News - Idul Adha 1445 H di Indonesia jatuh pada 17 Juni 2024 dan umat Islam akan merayakan hari besar dengan berkurban. Selama momentum Idul Adha, hukum menjual kulit hewan kurban sering kali menjadi perhatian umat Islam ketika Idul Adha. Pertanyaan utamanya adalah apakah boleh kulit hewan kurban dijual?

Banyak orang mungkin juga bertanya, apa panitia qurban boleh menjual kulit dari hewan kurban? Atau, bagaimana hukum menjual kulit hewan kurban untuk kepentingan masjid? Ada pula pertanyaan: apakah boleh kulit hewan kurban jadi upah untuk penyembelih?

Mayoritas ulama Mazhab Syafii berpendapat, orang yang berkurban (sohibul kurban) tidak boleh menjual bagian apa pun dari hewan kurbannya, termasuk daging dan kulit, meski ia berhak mendapatkan bagian.

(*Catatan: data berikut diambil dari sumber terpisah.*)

-- ==== Sys2Proof/Safety.lean ====
section
/-! DEFINITION. The terms the statements use: the parts of the state a frame names, the invariant of a run, the fault
table of rule R171, and when two outcomes differ in one field only. -/

namespace Sys2Proof.Machine

/-! ### Frames -/

/-- The parts of the state that some instruction changes. -/
inductive Part where
  /-- `V[0..15]`. -/
  | regs
  /-- `I`. -/
  | index
  /-- `PC`. -/
  | pc
  /-- `SP` and `STACK`. -/
  | stack
  /-- `DT`. -/
  | delay
  /-- `ST`. -/
  | sound
  /-- `FB`. -/
  | display
  /-- `M`. -/
  | memory
  /-- The random input still to come (R97). -/
  | random
  deriving DecidableEq, Repr

/-- A part reads the same in both states: memory byte by byte, the display cell by cell, the registers one by one. -/
def SamePart (s t : State) : Part → Prop
  | .regs => ∀ r, t.readV r = s.readV r
  | .index => t.i = s.i
  | .pc => t.pc = s.pc
  | .stack => t.sp = s.sp ∧ ∀ n, t.readStack n = s.readStack n
  | .delay => t.dt = s.dt
  | .sound => t.st = s.st
  | .display => ∀ r c, cellAt t.fb r c = cellAt s.fb r c
  | .memory => ∀ a, t.load a = s.load a
  | .random => t.rndSeq = s.rndSeq ∧ t.draws = s.draws

/-- From `s` to `t` only the listed parts change; the key state, the current opcode and `FONT` never do. -/
def ChangesOnly (parts : List Part) (s t : State) : Prop :=
  (∀ p, p ∉ parts → SamePart s t p) ∧ t.k = s.k ∧ t.opc = s.opc ∧ t.font = s.font

/-- Only the registers `P` names change, and nothing that is not a register. -/
def ChangesOnlyRegs (P : Nibble → Prop) (s t : State) : Prop :=
  ChangesOnly [.regs] s t ∧ ∀ r, ¬ P r → t.readV r = s.readV r

/-! ### Writers -/

/-- The registers an instruction may write: its destination, VF for the six that set a flag (R36), the block of Fx65. -/
def writesRegister (i : Instr) (r : Nibble) : Bool :=
  match i with
  | .ldImm x _ | .addImm x _ | .ldReg x _ | .orReg x _ | .andReg x _ | .xorReg x _ | .rnd x _ | .ldVxDt x | .ldVxK x =>
    r == x
  | .addReg x _ | .subReg x _ | .shr x | .subn x _ | .shl x => r == x || r == vf
  | .drw _ _ _ => r == vf
  | .loadRegs x => decide (r.toNat ≤ x.toNat)
  | .cls | .ret | .jp _ | .call _ | .seImm _ _ | .sneImm _ _ | .seReg _ _ | .sneReg _ _ | .ldI _ | .jpV0 _ | .skp _ | .sknp _
  | .ldDtVx _ | .ldStVx _ | .addI _ | .ldF _ | .ldB _ | .storeRegs _ | .nop _ => false

/-- The instructions whose handler may write `PC`, as the writers' column of R37 names them: skips, 1nnn, 2nnn, Bnnn, 00EE,
Fx0A. -/
def writesPc (i : Instr) : Bool :=
  match i with
  | .seImm _ _ | .sneImm _ _ | .seReg _ _ | .sneReg _ _ | .skp _ | .sknp _ | .jp _ | .call _ | .jpV0 _ | .ret | .ldVxK _ => true
  | .cls | .ldImm _ _ | .addImm _ _ | .ldReg _ _ | .orReg _ _ | .andReg _ _ | .xorReg _ _ | .addReg _ _ | .subReg _ _ | .shr _
  | .subn _ _ | .shl _ | .ldI _ | .rnd _ _ | .drw _ _ _ | .ldVxDt _ | .ldDtVx _ | .ldStVx _ | .addI _ | .ldF _ | .ldB _
  | .storeRegs _ | .loadRegs _ | .nop _ => false

/-! ### The invariant of a run -/

/-- What holds at reset and after every cycle: the stack depth is in [0, 16] (R28), a stack entry is an advanced `PC` or 0
(R101, R26), `PC` has not wrapped (R26, D18), and memory is in the model's canonical form (log 11). -/
def State.Inv (s : State) : Prop :=
  s.sp.toNat ≤ 16 ∧ (∀ n, (s.readStack n).toNat ≤ 0x1000) ∧ s.pc.toNat ≤ 0x10FE ∧ Memory.wf s.font s.mem = true

/-! ### Faults -/

/-- The table of rule R171 for the execute stage: which instruction raises what, under which condition, reporting which
value; the conditions are written as the table has them. -/
def faultTable (i : Instr) (s : State) : Option (FaultCause × Word) :=
  match i with
  | .drw _ _ n => if 1 ≤ n.toNat ∧ 0xFFF < s.i.toNat + n.toNat - 1 then some (.memReadOutOfBounds, s.i) else none
  | .loadRegs x => if 0xFFF < s.i.toNat + x.toNat then some (.memReadOutOfBounds, s.i) else none
  | .ldB _ => if 0xFFF < s.i.toNat + 2 then some (.memWriteOutOfBounds, s.i) else none
  | .storeRegs x => if 0xFFF < s.i.toNat + x.toNat then some (.memWriteOutOfBounds, s.i) else none
  | .call _ => if s.sp.toNat = 16 then some (.stackOverflow, 16) else none
  | .ret => if s.sp.toNat = 0 then some (.stackUnderflow, 0) else none
  | .skp x | .sknp x =>
    if 15 < (s.readV x).toNat then some (.keyIndexOutOfRange, BitVec.ofNat 16 (s.readV x).toNat) else none
  | .cls | .jp _ | .seImm _ _ | .sneImm _ _ | .seReg _ _ | .ldImm _ _ | .addImm _ _ | .ldReg _ _ | .orReg _ _
  | .andReg _ _ | .xorReg _ _ | .addReg _ _ | .subReg _ _ | .shr _ | .subn _ _ | .shl _ | .sneReg _ _ | .ldI _
  | .jpV0 _ | .rnd _ _ | .ldVxDt _ | .ldVxK _ | .ldDtVx _ | .ldStVx _ | .addI _ | .ldF _ | .nop _ => none

/-! ### The display -/

/-- The sprite `bytes`, drawn with its first row on display row `y0` and its leftmost column on column `x0`, has a set bit
at row `r` and column `c`: bit `7 - (c - x0)` of the byte of sprite row `r - y0` (R150). Nothing wraps, and the grid's edge
is not looked at. -/
def spriteBit (bytes : List Byte) (y0 x0 r c : Nat) : Bool :=
  decide (y0 ≤ r) && decide (x0 ≤ c) && decide (c < x0 + 8) &&
    (match bytes[r - y0]? with
     | some b => b.getLsbD (7 - (c - x0))
     | none => false)

/-! ### Non-interference -/

/-- An outcome seen through `hide`, which overwrites what is to be ignored in a state: equal views are outcomes that agree
in all but that. -/
def viewThrough (hide : State → State) : Result → Result
  | .next s => .next (hide s)
  | .fault f => .fault (Fault.ofCause f.cause f.info (hide f.after))
  | .refused r => .refused r

end Sys2Proof.Machine
end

Sohibul kurban berhak menerima bagian dari hewan kurbannya, kecuali jika ia berkurban karena nadzar. Namun, bagian hewan kurban hanya boleh dikonsumsi atau dimanfaatkan, dan tidak untuk dijual oleh sohibul kurban.

Dasar dari larangan itu adalah hadits riwayat Abu Hurairah, bahwa Rasulullah SAW pernah bersabda: "Barangsiapa menjual kulit hewan kurbannya, maka tak ada kurban baginya," (HR Imam Al-Hakim dan Imam Al-Baihaqi. Hadis ini dishahihkan Albani).

Lantas, bagaimana apabila yang menjual kulit hewan kurban adalah panitia qurban atau orang yang menerima pembagian daging kurban?

Hukum Menjual Kulit Hewan Kurban

Mayoritas ulama dari mazhab Syafii (mazhab fikih yang diikuti oleh banyak umat Islam di Indonesia), berpendapat semua bagian hewan kurban tidak boleh diperjualbelikan. Bagian hewan kurban itu termasuk daging, kulit, tanduk, bulu dan lain sebagainya.

Larangan tersebut berlaku bagi sohibul kurban maupun orang yang menerima pembagian hewan kurban. Adapun panitia kurban statusnya sama dengan penerima daging kurban.

Dengan demikian, menjual kulit hewan kurban bagi orang yang berkurban dan panitia qurban hukumnya sama-sama tidak diperbolehkan.

Meski demikian, mengutip dari laman Bimas Islam Kemenag RI, ada pengecualian terkait hukum jual beli bagian tubuh hewan kurban.

Sejumlah ulama dari Mazhab Syafii menyatakan bahwa orang-orang fakir dan miskin yang menerima pembagian hewan qurban boleh memanfaatkan bagiannya untuk berbagai jenis keperluan, termasuk dijual.

Maka itu, orang fakir miskin boleh memanfaatkan bagian dari hewan kurban yang mereka terima, seperti daging maupun kulit, untuk dikonsumsi, dijual, dan keperluan lainnya.

Namun, orang kaya (punya kemampuan secara ekonomi) hanya boleh mengonsumsi dan memanfaatkan bagian hewan kurban (daging, kulit, dan lainnya). Alternatif yang lainnya, orang kaya bisa menyedekahkan bagian dari hewan kurban.